While the average person might not care much about IQ or Piaget’s stages of development, they nevertheless construct their own frameworks for judging children’s development, all the while maintaining the superior authority. Thus, they subscribe to the above view.

This is problematic because adults are vested with the responsibility of acting in children’s best interests. With such a condescending perception of non-adults, should adults be trusted with this responsibility in the first place?

Skepticism of the competency requisite for liberty rights, such as voting, is well-founded for most ages of non-adulthood. However, it has been shown that at 16 year olds have the cognitive capacity to properly vote. The notion that 16 year olds lack experience and maturity to make informed decisions is obviously wrong — and as of yet merely questionable in regard to experience.

Enter school shootings, or the PTSD that ensues in the aftermath, or the anxiety suffered by schoolchildren fortunate enough not to have been directly affected by such a tragic event. School children suffer, and that suffering can be stopped or at least mitigated in simple ways.

Yet the last time a non-adult was subjected to the gun violence of a school shooting was May 7, 2019, less than seven days ago at the time of the writing of this article. Clearly, adults are not acting in children’s best interests, and they clearly fail to acknowledge this. While adults also suffer at the hands of these massacres, it remains unacknowledged that children objectively suffer more.

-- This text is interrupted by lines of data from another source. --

-- ==== Sys2Proof/Machine/Assembler.lean ====
section
/-! DEFINITION. The assembler's side of 30_encoding.md section 5: the command syntax (R124), the pseudo-instructions
(R126) and the host notation WR, RD, LDW, ISSUE and WAIT as the agents' actions (R125). -/

namespace Sys2Proof.Machine

/-- The name of a wide register, W0 to W15 (R124). -/
def regName (i : WReg) : String := "W" ++ toString i.val

/-- A mnemonic with its operands, separated by commas (R124). -/
def asmLine (mnemonic : String) (operands : List WReg) : String :=
  if operands.isEmpty then mnemonic else mnemonic ++ " " ++ String.intercalate ", " (operands.map regName)

/-- The assembler syntax of a command (R124). -/
def asm : Instr → String
  | .nop => asmLine "NOP" []
  | .setmod ra => asmLine "SETMOD" [ra]
  | .gcd rd ra rb => asmLine "GCD" [rd, ra, rb]
  | .modinv rd ra rb => asmLine "MODINV" [rd, ra, rb]
  | .mul rd rc ra rb => asmLine "MUL" [rd, rc, ra, rb]
  | .breduce rd ra rb => asmLine "BREDUCE" [rd, ra, rb]
  | .modmul rd ra rb => asmLine "MODMUL" [rd, ra, rb]
  | .montmul rd ra rb => asmLine "MONTMUL" [rd, ra, rb]
  | .montin rd ra => asmLine "MONTIN" [rd, ra]
  | .montout rd ra => asmLine "MONTOUT" [rd, ra]
  | .powmod rd ra rb => asmLine "POWMOD" [rd, ra, rb]
  | .verify ra rb rc => asmLine "VERIFY" [ra, rb, rc]
  | .mrtest ra => asmLine "MRTEST" [ra]
  | .primegen rd => asmLine "PRIMEGEN" [rd]
  | .blkenc rd rb => asmLine "BLKENC" [rd, rb]
  | .blkdec rd ra rb => asmLine "BLKDEC" [rd, ra, rb]

/-! ### Pseudo-instructions (R126) -/

/-- SIGN Wd, Wm, Wpriv. -/
def pseudoSign (rd rm rpriv : WReg) : Instr := .powmod rd rm rpriv

/-- RSAENC Wd, Wm, Wpub. -/
def pseudoRsaenc (rd rm rpub : WReg) : Instr := .powmod rd rm rpub

/-- RSADEC Wd, Wc, Wpriv. -/
def pseudoRsadec (rd rc rpriv : WReg) : Instr := .powmod rd rc rpriv

/-- MODSQR Wd, Wa. -/
def pseudoModsqr (rd ra : WReg) : Instr := .modmul rd ra ra

/-- MONTSQR Wd, Wa. -/
def pseudoMontsqr (rd ra : WReg) : Instr := .montmul rd ra ra

/-- MODRED Wd, Wz, Wa, "with Wz = 0 beforehand". -/
def pseudoModred (rd rz ra : WReg) : Instr := .breduce rd rz ra

/-- ISPRIME Wa. -/
def pseudoIsprime (ra : WReg) : Instr := .mrtest ra

/-! ### Host notation (R125) -/

/-- WR off, v. -/
def hostWr (c : Config) (off : Nat) (v : Word) : Event := .access (.write (c.base + off) 4 v)

/-- RD off. -/
def hostRd (c : Config) (off : Nat) : Event := .access (.read (c.base + off) 4)

/-- LDW Wi, v: "writes the NW words of v into Wi, least significant first". -/
def hostLdw (c : Config) (i : WReg) (v : Nat) : List Event :=
  (List.range (numWords c)).map fun j => hostWr c (0x4000 + 0x400 * i.val + 4 * j) (wordOf v j)

/-- ISSUE of a command: WR 0x010 with its word. -/
def hostIssue (c : Config) (i : Instr) : Event := hostWr c 0x010 (encode i)

/-- A WAIT that sees BUSY = 0 at its `polls`-th poll of STATUS, the engine having a turn before each poll (log 13). -/
def hostWait (c : Config) (polls : Nat) : List Event :=
  (List.replicate polls [Event.engine, hostRd c 0x00C]).flatten

end Sys2Proof.Machine
end

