-- ==== Sys2Proof/Tests/Slice0.lean ====
section
/-! SUPPORT. The model's own tests: the checks of WellFormed refuse what is ill formed, words written out from the encoding of
30_encoding.md decode to their commands, the vectors of 95_test_vectors.md give their results in one step, and for every
statement of Obligations.lean with hypotheses one concrete case meets them. -/

open Sys2Proof Sys2Proof.Machine

namespace Sys2Proof.Tests

/-! ### Well-formedness: every check refuses an ill-formed term -/

theorem test_legal_reference : Config.reference.Legal := by decide

theorem test_illegal_nbits_small : ¬({ nbits := 32, base := 0 } : Config).Legal := by decide

theorem test_illegal_nbits_large : ¬({ nbits := 8224, base := 0 } : Config).Legal := by decide

theorem test_illegal_nbits_multiple : ¬({ nbits := 80, base := 0 } : Config).Legal := by decide

theorem test_illegal_base : ¬({ nbits := 64, base := 0x4000 } : Config).Legal := by decide

theorem test_word_of_illegal_opcode : ¬Word.NamesCommand 0x00000010 := by decide

theorem test_word_with_reserved_bits : ¬Word.NamesCommand 0x01000007 := by decide

theorem test_access_size : ¬AccessFits 0x000 1 := by decide

theorem test_access_alignment : ¬AccessFits 0x002 4 := by decide

/-! ### Decoding: the fields of R110 from bit 31 down are rsv, rc, rb, ra, rd, opc -/

theorem test_decode_nop :
    decode (0b00000000#8 ++ 0b0000#4 ++ 0b0000#4 ++ 0b0000#4 ++ 0b0000#4 ++ 0b00000000#8 : Word) = .instr (.nop) := by decide

theorem test_decode_setmod :
    decode (0b00000000#8 ++ 0b0000#4 ++ 0b0000#4 ++ 0b1001#4 ++ 0b0000#4 ++ 0b00000001#8 : Word) = .instr (.setmod 9) := by decide

theorem test_decode_gcd :
    decode (0b00000000#8 ++ 0b0000#4 ++ 0b0110#4 ++ 0b1010#4 ++ 0b1111#4 ++ 0b00000010#8 : Word) = .instr (.gcd 15 10 6) := by decide

theorem test_decode_modinv :
    decode (0b00000000#8 ++ 0b0000#4 ++ 0b0111#4 ++ 0b0001#4 ++ 0b1100#4 ++ 0b00000011#8 : Word) = .instr (.modinv 12 1 7) := by decide

theorem test_decode_mul :
    decode (0b00000000#8 ++ 0b1011#4 ++ 0b0010#4 ++ 0b0101#4 ++ 0b1000#4 ++ 0b00000100#8 : Word) = .instr (.mul 8 11 5 2) := by decide

theorem test_decode_breduce :
    decode (0b00000000#8 ++ 0b0000#4 ++ 0b1000#4 ++ 0b1001#4 ++ 0b1010#4 ++ 0b00000101#8 : Word) = .instr (.breduce 10 9 8) := by decide

theorem test_decode_modmul :
    decode (0b00000000#8 ++ 0b0000#4 ++ 0b0011#4 ++ 0b0010#4 ++ 0b0101#4 ++ 0b00000110#8 : Word) = .instr (.modmul 5 2 3) := by decide

theorem test_decode_montmul :
    decode (0b00000000#8 ++ 0b0000#4 ++ 0b0101#4 ++ 0b0100#4 ++ 0b0110#4 ++ 0b00000111#8 : Word) = .instr (.montmul 6 4 5) := by decide

theorem test_decode_montin :
    decode (0b00000000#8 ++ 0b0000#4 ++ 0b0000#4 ++ 0b0010#4 ++ 0b0100#4 ++ 0b00001000#8 : Word) = .instr (.montin 4 2) := by decide

theorem test_decode_montout :
    decode (0b00000000#8 ++ 0b0000#4 ++ 0b0000#4 ++ 0b0110#4 ++ 0b0111#4 ++ 0b00001001#8 : Word) = .instr (.montout 7 6) := by decide

theorem test_decode_powmod :
    decode (0b00000000#8 ++ 0b0000#4 ++ 0b0010#4 ++ 0b0001#4 ++ 0b0011#4 ++ 0b00001010#8 : Word) = .instr (.powmod 3 1 2) := by decide

theorem test_decode_verify :
    decode (0b00000000#8 ++ 0b0010#4 ++ 0b0011#4 ++ 0b0111#4 ++ 0b0000#4 ++ 0b00001011#8 : Word) = .instr (.verify 7 3 2) := by decide

theorem test_decode_mrtest :
    decode (0b00000000#8 ++ 0b0000#4 ++ 0b0000#4 ++ 0b1101#4 ++ 0b0000#4 ++ 0b00001100#8 : Word) = .instr (.mrtest 13) := by decide

theorem test_decode_primegen :
    decode (0b00000000#8 ++ 0b0000#4 ++ 0b0000#4 ++ 0b0000#4 ++ 0b0001#4 ++ 0b00001101#8 : Word) = .instr (.primegen 1) := by decide

theorem test_decode_blkenc :
    decode (0b00000000#8 ++ 0b0000#4 ++ 0b0010#4 ++ 0b0000#4 ++ 0b0100#4 ++ 0b00001110#8 : Word) = .instr (.blkenc 4 2) := by decide

theorem test_decode_blkdec :
    decode (0b00000000#8 ++ 0b0000#4 ++ 0b0011#4 ++ 0b0100#4 ++ 0b0101#4 ++ 0b00001111#8 : Word) = .instr (.blkdec 5 4 3) := by decide

/-- V1.6: the opcode check comes first. -/
theorem test_decode_illegal_first : decode 0xFF0000FF = .illegalOpcode := by decide

/-- V1.8. -/
theorem test_decode_reserved : decode 0x80000000 = .reservedBits := by decide

/-! ### Small states -/

/-- A block with NBITS = 64 at a window that does not start at 0. -/
def small : Config := { nbits := 64, base := 0x8000 }

/-- That block after reset. -/
def st0 : State := State.resetFor small

/-- The registers of a list loaded. -/
def regs (s : State) (l : List (WReg × Nat)) : State := l.foldl (fun t p => t.setW p.1 p.2) s

/-- A port with the given answers and nothing after them. -/
def draws (s : State) (l : List Nat) : State := { s with port := { queue := l, tail := .silent, taken := 0 } }

/-- The command accepted. -/
def running (s : State) (i : Instr) : State := s.accept (encode i)

/-- The step answers a next state with the property. -/
def ends (r : Result) (p : State → Bool) : Bool :=
  match r with
  | .next t => p t
  | .fault _ => false
  | .refused _ => false

/-- The result of the command run on the state. -/
def run (i : Instr) (s : State) (p : State → Bool) : Bool := ends (exec i (running s i)) p

/-- The textbook key n = 3233, e = 17, d = 2753 with the numbers of V7 in its registers. -/
def rsa : State :=
  (regs st0 [(1, 3233), (2, 65), (3, 17), (4, 2753), (5, 2790), (7, 588), (8, 3298), (9, 2753)]).setModulus 3233

/-- K40 of V10 in W1 to W3. -/
def k40 : State :=
  (regs st0 [(1, 0xE8D6CA6163), (2, 65537), (3, 0xE4EF1E3081), (4, 0x20DDAFFAFC)]).setModulus 0xE8D6CA6163

/-- K40 with "Hi!" in BUF and its length in ARG0. -/
def k40hi : State := { k40 with buf := [(0, 0x48), (1, 0x69), (2, 0x21)], arg0 := 3 }

/-- The smallest legal key (V10.15) with "Z" in BUF. -/
def key2 : State :=
  { (regs st0 [(1, 67591), (2, 5), (3, 26829)]).setModulus 67591 with buf := [(0, 0x5A)], arg0 := 1 }

/-! ### The vectors of 95_test_vectors.md, at most two for a command -/

/-- V2.8. -/
theorem test_nop :
    run .nop { st0 with status := { st0.status with flag := true }, res0 := 3 } fun t =>
      t.status.flag == false && t.res0 == 0 && t.statusWord == 0x0002#32 := by decide
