-- ==== Sys2Proof/Decode.lean ====
section
/-! DEFINITION. The address decode (R89): from a host transaction to the one row it selects, or the reason it is
refused; the encoder, row by row; and the 24-bit command word of R81. -/

namespace Sys2Proof

/-- The configuration read rows of R89. -/
def selectCfgRead (es : List Engine) (a : Nat) : Instr :=
  if a = 0x000 then .cfgRdChipid
  else if a = 0x004 then .cfgRdPeek
  else if a = 0x008 then .cfgRdFsi
  else if slotIndex a < es.length then .cfgRdEngine (slotIndex a)
  else if slotIndex a = es.length then .cfgRdEnd
  else .cfgRdBreak (slotIndex a)

/-- The configuration write rows of R89, on the register unit (R84, R130). -/
def selectCfgWrite (a : Nat) (data : Word) : Instr :=
  match regUnit a with
  | 0 => .cfgWrChipid data
  | 1 => .cfgWrPeek data
  | u => .cfgWrOther u data

/-- The Secondary Bus read rows of R89, at region offset `o`. -/
def selectLbusRead (es : List Engine) (o : Nat) : Instr :=
  match windowHit es o with
  | none => .lbusRdHole o
  | some (j, ⟨.scratchpad, base, _⟩) => if o - base = 0 then .scrRdData j else .scrRdPad j (o - base)
  | some (j, ⟨.other _, base, _⟩) => .lbusRdEng j (o - base)

/-- The Secondary Bus write rows of R89, at region offset `o`. -/
def selectLbusWrite (es : List Engine) (o : Nat) (data : Word) : Instr :=
  match windowHit es o with
  | none => .lbusWrHole o data
  | some (j, ⟨.scratchpad, base, _⟩) => if o - base = 0 then .scrWrData j data else .scrWrPad j (o - base) data
  | some (j, ⟨.other _, base, _⟩) => .lbusWrEng j (o - base) data

/-- The row an admitted transaction selects (R89, R101). Outside `UNMAPPED` an admitted write carries 32 bits. -/
def select (c : Config) (es : List Engine) : Transaction → Instr
  | .rd a n =>
    match region c a.toNat with
    | .cfg => selectCfgRead es a.toNat
    | .slave => .slvRd (a.toNat - slaveBase)
    | .lbus => selectLbusRead es (a.toNat - lbusBase)
    | .unmapped => .unmRd a n
  | .wr a n d =>
    match region c a.toNat with
    | .cfg => selectCfgWrite a.toNat (d.setWidth 32)
    | .slave => .slvWr (a.toNat - slaveBase) (d.setWidth 32)
    | .lbus => selectLbusWrite es (a.toNat - lbusBase) (d.setWidth 32)
    | .unmapped => .unmWr a n d

/-- Decode a transaction in a configuration with engine list `es`: total, and refused by name (R101, R102). -/
def decode (c : Config) (es : List Engine) (t : Transaction) : Except Reject Instr :=
  match reject? c t with
  | some r => .error r
  | none => .ok (select c es t)

/-- The window base of engine `j`, 0 where there is none. -/
def winBaseAt (es : List Engine) (j : Nat) : Nat :=
  match es[j]? with
  | some e => e.winBase
  | none => 0

/-- `addr` of an offset `r` in engine `j`'s window (R86). -/
def windowAddr (es : List Engine) (j r : Nat) : Addr := BitVec.ofNat 21 (lbusBase + winBaseAt es j + r)

/-- The transaction that selects an operation, from the address conditions of R89. -/
def encode (es : List Engine) : Instr → Transaction
  | .cfgRdChipid => .rd4 0x000
  | .cfgRdPeek => .rd4 0x004
  | .cfgRdFsi => .rd4 0x008
  | .cfgRdEngine k => .rd4 (BitVec.ofNat 21 (slotAddr k))
  | .cfgRdEnd => .rd4 (BitVec.ofNat 21 (slotAddr es.length))
  | .cfgRdBreak k => .rd4 (BitVec.ofNat 21 (slotAddr k))
  | .cfgWrChipid d => .wr4 0x000 d
  | .cfgWrPeek d => .wr4 0x004 d
  | .cfgWrOther u d => .wr4 (BitVec.ofNat 21 (4 * u)) d
  | .slvRd o => .rd4 (BitVec.ofNat 21 (slaveBase + o))
  | .slvWr o d => .wr4 (BitVec.ofNat 21 (slaveBase + o)) d
  | .scrRdData j => .rd4 (windowAddr es j 0)
  | .scrRdPad j r => .rd4 (windowAddr es j r)
  | .scrWrData j d => .wr4 (windowAddr es j 0) d
  | .scrWrPad j r d => .wr4 (windowAddr es j r) d
  | .lbusRdEng j r => .rd4 (windowAddr es j r)
  | .lbusWrEng j r d => .wr4 (windowAddr es j r) d
  | .lbusRdHole o => .rd4 (BitVec.ofNat 21 (lbusBase + o))
  | .lbusWrHole o d => .wr4 (BitVec.ofNat 21 (lbusBase + o)) d
  | .unmRd a n => .rd a n
  | .unmWr a n d => .wr a n d

/-- The coding of the `sz` field, R81: `00` = 1 byte, `01` = 2, `10` = 4, `11` = 8. -/
def sizeOfCode (sz : BitVec 2) : Nat := 2 ^ sz.toNat

/-- The `sz` code of a width, none where R81 has no code for it. -/
def codeOfSize : Nat → Option (BitVec 2)
  | 1 => some 0
  | 2 => some 1
  | 4 => some 2
  | 8 => some 3
  | _ => none

/-- The transaction of a command word and the data carried beside it (R81): bit 23 `rw`, 22:21 `sz`, 20:0 `addr`. -/
def Transaction.ofCmd (cmd : BitVec 24) (data : Nat) : Transaction :=
  let a : Addr := cmd.extractLsb' 0 21
  let n := sizeOfCode (cmd.extractLsb' 21 2)
  if cmd.getLsbD 23 then .wr a n (BitVec.ofNat _ data) else .rd a n

/-- The command word of a transaction (R81), none for a width the `sz` field cannot say. -/
def Transaction.cmd? : Transaction → Option (BitVec 24)
  | .rd a n => (codeOfSize n).map fun sz => (0#1 ++ sz) ++ a
  | .wr a n _ => (codeOfSize n).map fun sz => (1#1 ++ sz) ++ a

/-- The data carried beside the command word (R81). -/
def Transaction.data : Transaction → Nat
  | .rd _ _ => 0
  | .wr _ _ d => d.toNat

/-- The transaction of a row of spec/opcode_table.json: bits 23:0 the command word, the write data above them
(log 14). -/
def Transaction.ofTableWord (nbits w : Nat) : Transaction :=
  .ofCmd (BitVec.ofNat 24 (w % 2 ^ nbits)) (w % 2 ^ nbits / 2 ^ 24)

/-- What the decoder reads from a table word in the reset state's configuration and engine list. -/
def decodeTableWord (nbits w : Nat) : Option Instr :=
  match decode Platform.resetConfig Platform.resetConfig.engines (.ofTableWord nbits w) with
  | .ok i => some i
  | .error _ => none

end Sys2Proof
end

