-- ==== Sys2Proof/Machine/Dispatch.lean ====
section
/-! DEFINITION. One arm per operation of R89. -/

namespace Sys2Proof.Machine

def exec (i : Instr) (s : State) : Host.Outcome State Fault Refusal :=
  match i with
  | .cfgRdChipid => Sys2Proof.Machine.execCfgRdChipid s
  | .cfgRdPeek => Sys2Proof.Machine.execCfgRdPeek s
  | .cfgRdFsi => Sys2Proof.Machine.execCfgRdFsi s
  | .cfgRdEngine k => Sys2Proof.Machine.execCfgRdEngine k s
  | .cfgRdEnd => Sys2Proof.Machine.execCfgRdEnd s
  | .cfgRdBreak _ => Sys2Proof.Machine.execCfgRdBreak s
  | .cfgWrChipid data => Sys2Proof.Machine.execCfgWrChipid data s
  | .cfgWrPeek data => Sys2Proof.Machine.execCfgWrPeek data s
  | .cfgWrOther unit data => Sys2Proof.Machine.execCfgWrOther unit data s
  | .slvRd o => Sys2Proof.Machine.execSlvRd o s
  | .slvWr o data => Sys2Proof.Machine.execSlvWr o data s
  | .scrRdData j => Sys2Proof.Machine.execScrRdData j s
  | .scrRdPad _ _ => Sys2Proof.Machine.execScrRdPad s
  | .scrWrData j data => Sys2Proof.Machine.execScrWrData j data s
  | .scrWrPad _ _ _ => Sys2Proof.Machine.execScrWrPad s
  | .lbusRdEng j r => Sys2Proof.Machine.execLbusRdEng j r s
  | .lbusWrEng j r data => Sys2Proof.Machine.execLbusWrEng j r data s
  | .lbusRdHole _ => Sys2Proof.Machine.execLbusRdHole s
  | .lbusWrHole _ _ => Sys2Proof.Machine.execLbusWrHole s
  | .unmRd _ size => Sys2Proof.Machine.execUnmRd size s
  | .unmWr _ _ _ => Sys2Proof.Machine.execUnmWr s

end Sys2Proof.Machine
end

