-- ==== Sys2Proof/Machine/View.lean ====
section
/-! DEFINITION. The address space as a host sees it in a state (R35, R37, R38, R50, R60), one word or one byte at a
time. It is how claims say that every byte elsewhere reads as before; the step does not use it. -/

namespace Sys2Proof.Machine

/-- The word at Secondary Bus offset `o` (R155). -/
def Bus.wordAt (b : Bus) (o : Nat) : Option Word :=
  match windowHit b.engines o with
  | none => some 0
  | some (j, ⟨.scratchpad, base, _⟩) => if o - base = 0 then b.scratch? j else some 0
  | some (j, ⟨.other _, base, _⟩) => (b.other? j).map fun e => (Config.otherRead e.1 e.2 (o - base)).1

/-- The word a 4-byte read at the aligned offset `a` would return in this state; none in the primary-slave window,
whose answers are not the block's (R40, R106). -/
def State.wordAt (s : State) (a : Nat) : Option Word :=
  match region s.cfg a with
  | .cfg => some (cfgRead s.cfg s.bus.engines a)
  | .slave => none
  | .lbus => s.bus.wordAt (a - lbusBase)
  | .unmapped => some 0

/-- The byte at offset `a`: the big-endian lane of the aligned word that holds it (R53, R54). -/
def State.byteAt (s : State) (a : Nat) : Option Byte := (s.wordAt (a - a % 4)).map (lane · (a % 4))

end Sys2Proof.Machine
end

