/-- R66: the transactions whose effect changes the hub, in full (R65 adds the read of an engine of another type). -/
def Obligations.OnlyTheseTransactionsChangeTheHub : Prop :=
  ∀ (s s' : State) (t : Transaction) (rest : List Transaction), s.Inv → s.pending = t :: rest → step s = .next s' →
    s'.bus ≠ s.bus →
    ((t = .wr4 0x000 s.cfg.chipIdBreak ∨ t = .wr4 0x004 s.cfg.chipIdBreak) ∧ s'.bus = s.bus.coldReset)
    ∨ (∃ (j : Nat) (e : Engine) (d : Word), s.bus.engines[j]? = some e ∧ e.type = .scratchpad
        ∧ t = .wr4 (windowAddr s.bus.engines j 0) d ∧ s'.bus = s.bus.setInst j (.scratchpad d))
    ∨ (∃ (j : Nat) (e : Engine) (tag code : Nat), s.bus.engines[j]? = some e ∧ e.type = .other tag
        ∧ region s.cfg t.addr.toNat = .lbus ∧ e.winBase ≤ t.addr.toNat - 0xC00 ∧ t.addr.toNat - 0xC00 < e.winBase + e.winSize
        ∧ s'.bus = s.bus.setInst j (.other code))

/-! The diagnostic hook -/

/-- R200: the hook is an output no rule reads: another trace before a step changes nothing after it but the trace, and
a step only appends to it. -/
def Obligations.TraceIsASideChannel : Prop :=
  (∀ (s s' : State) (tr : List TraceEvent), step s = .next s' →
    ∃ tr', step { s with trace := tr } = .next { s' with trace := tr' })
  ∧ (∀ (s : State) (r : Refusal) (tr : List TraceEvent), step s = .refused r →
      step { s with trace := tr } = .refused r)
  ∧ ∀ s s' : State, step s = .next s' → s.trace <+: s'.trace

/-- R201: the events a transaction may emit: its read or write event, and, for a write of the Configuration Region at
0x008 or above, the unrecognised-write event. -/
def Obligations.EventsOfATransaction : Prop :=
  ∀ (s s' : State) (t : Transaction) (rest : List Transaction), s.pending = t :: rest → step s = .next s' →
    ∃ l, s'.trace = s.trace ++ l ∧
      match t with
      | .rd a n => l.Sublist [.read a.toNat n]
      | .wr a n d =>
        if a.toNat < 0x400 ∧ 0x008 ≤ a.toNat
        then l.Sublist [.write a.toNat n d.toNat, .unrecognisedWrite a.toNat n d.toNat]
        else l.Sublist [.write a.toNat n d.toNat]
end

When voice through vote is their only feasible defense against what has become a new American past time, why aren’t we giving children that voice?

For the U.S., the voting age issue finds its roots on the day November 11, 1942. This was the day that Congress reduced the minimum draft age from 21 to 18. It was because of this day that the suffrage-age lowering slogan “old enough to fight, old enough to vote” came into use during Franklin D. Roosevelt’s World War II presidency.

When peeling back the facades of “duty” and “honor” prescribed by government propaganda to young men being drafted as justification for their going to war for country, it becomes clear that advocates’ reason for lowering the voting age then was really an equalization of the right to voice with obligation of service. Having to die for something that one blindly recognized as his higher power had since become unpopular, reserved for the less enlightened subjects of the Divine Right rulers of civilizations past.

It would take intolerably unjustifiable bloodshed to enfranchise drafted 18, 19, and 20 year old vassals of the state into full-fledged citizenship, and the Vietnam War was just that type of bloodshed. Men fighting across the Pacific were dying for a cause that much of the American public of the time thought empty. In 1971, galvanized by the prospect of engaging in unconscionable violence on the behalf of the state, freshly-minted adults (i.e. 18 year olds) successfully lobbied politicians to grant political voice to their peers who were obliged to partake in politically-motivated violence.

When young people were subjected to the violence brought on by American policy, they were given a right to vote. Today we face arguably as intolerable circumstances: kids die at the hands of gun violence, gun violence remains rampant thanks to unmoving policy, all the while U.S. citizenship is lauded in America as being coveted across the globe.

Is this citizenship worth it if that citizenship comes at a cost that is withheld from your power to prevent?

It is time to recognize that the best interests of our schoolchildren are no longer being served. It is time to give them the right to voice what they deserve.